TASK:
Some of the lines below need repeating. Reproduce exactly those between the lines holding "[kept_mk_iff]) | dsimp only" and "apply State.shepWdog_kept |", inclusive.

Stored data entries
==============================
theorem execDwTelemUnsubscribe_kept (f : Fin 128) (h' : Hdr) (params : List Sys2Proof.Byte) (s : State) (h : Kept q o w s) :
    KeptRes q o w (execDwTelemUnsubscribe f h' params s) := by
  unfold execDwTelemUnsubscribe
  repeat' first | (with_reducible first | assumption | apply State.dweul_kept | apply State.dwTelemUnsubscribe_kept | apply kept_next | apply kept_res_ite | apply kept_ite | apply kept_fst_ite | simp only [kept_mk_iff]) | dsimp only

theorem State.shepWdog_kept (s : State) (h : Kept q o w s) :
    Kept q o w (State.shepWdog s) := by
  unfold State.shepWdog
  dsimp only
  repeat' first | (with_reducible first | assumption | apply State.raise_kept | apply kept_ite | apply kept_fst_ite | simp only [kept_mk_iff]) | split

theorem execShepWdogExpiry_kept (ms : Nat) (s : State) (h : Kept q o w s) :
    KeptRes q o w (execShepWdogExpiry ms s) := by
  unfold execShepWdogExpiry
  repeat' first | (with_reducible first | assumption | apply State.shepWdog_kept | apply kept_next | apply kept_res_ite | apply kept_ite | apply kept_fst_ite | simp only [kept_mk_iff]) | split | dsimp only

theorem execShepTrap_kept (s : State) (h : Kept q o w s) :
    KeptRes q o w (execShepTrap s) := by
  unfold execShepTrap
  repeat' first | (with_reducible first | assumption | apply State.shepTrap_kept | apply kept_next | apply kept_res_ite | apply kept_ite | apply kept_fst_ite | simp only [kept_mk_iff]) | split | dsimp only

theorem State.abortFold_kept (s : State) (f : Nat) (h : Kept q o w s) :
    Kept q o w (State.abortFold s f) := by
  unfold State.abortFold
  repeat' first | (with_reducible first | assumption | apply State.answer_kept | apply kept_ite | apply kept_fst_ite | apply kept_foldl | apply kept_fst_foldl | simp only [kept_mk_iff]) | intro _ _ _ | intro _ _ | dsimp only

theorem State.abortCheck_kept (s : State) (h : Kept q o w s) :
    Kept q o w (State.abortCheck s) := by
  unfold State.abortCheck
  dsimp only
  repeat' first | (with_reducible first | assumption | apply State.setBstate_kept | apply kept_ite | apply kept_fst_ite | simp only [kept_mk_iff]) | split

theorem State.shepRestart_kept (s : State) (h : Kept q o w s) :
    Kept q o w (State.shepRestart s) := by
  unfold State.shepRestart
  dsimp only
  repeat' first | (with_reducible first | assumption | apply State.abortFold_kept | apply State.abortCheck_kept | apply kept_ite | apply kept_fst_ite | apply kept_foldl | apply kept_fst_foldl | simp only [kept_mk_iff]) | intro _ _ _ | intro _ _

theorem execShepRestart_kept (ok : Bool) (s : State) (h : Kept q o w s) :
    KeptRes q o w (execShepRestart ok s) := by
  unfold execShepRestart
  repeat' first | (with_reducible first | assumption | apply State.shepRestart_kept | apply State.raise_kept | apply kept_next | apply kept_res_ite | apply kept_ite | apply kept_fst_ite | simp only [kept_mk_iff]) | split | dsimp only

theorem State.dwNvsRead_kept (s : State) (c : Cmd) (h : Kept q o w s) :
    Kept q o w (State.dwNvsRead s c).1 := by
  unfold State.dwNvsRead
  dsimp only
  repeat' first | (with_reducible first | assumption | apply State.shepTrap_kept | apply State.memUe_kept | apply kept_ite | apply kept_fst_ite | simp only [kept_mk_iff]) | split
==============================
ANSWER AREA:
  repeat' first | (with_reducible first | assumption | apply State.dweul_kept | apply State.dwTelemUnsubscribe_kept | apply kept_next | apply kept_res_ite | apply kept_ite | apply kept_fst_ite | simp only [kept_mk_iff]) | dsimp only

theorem State.shepWdog_kept (s : State) (h : Kept q o w s) :
    Kept q o w (State.shepWdog s) := by
  unfold State.shepWdog
  dsimp only
  repeat' first | (with_reducible first | assumption | apply State.raise_kept | apply kept_ite | apply kept_fst_ite | simp only [kept_mk_iff]) | split

theorem execShepWdogExpiry_kept (ms : Nat) (s : State) (h : Kept q o w s) :
    KeptRes q o w (execShepWdogExpiry ms s) := by
  unfold execShepWdogExpiry
  repeat' first | (with_reducible first | assumption | apply State.shepWdog_kept | apply kept_next | apply kept_res_ite | apply kept_ite | apply kept_fst_ite | simp only [kept_mk_iff]) | split | dsimp only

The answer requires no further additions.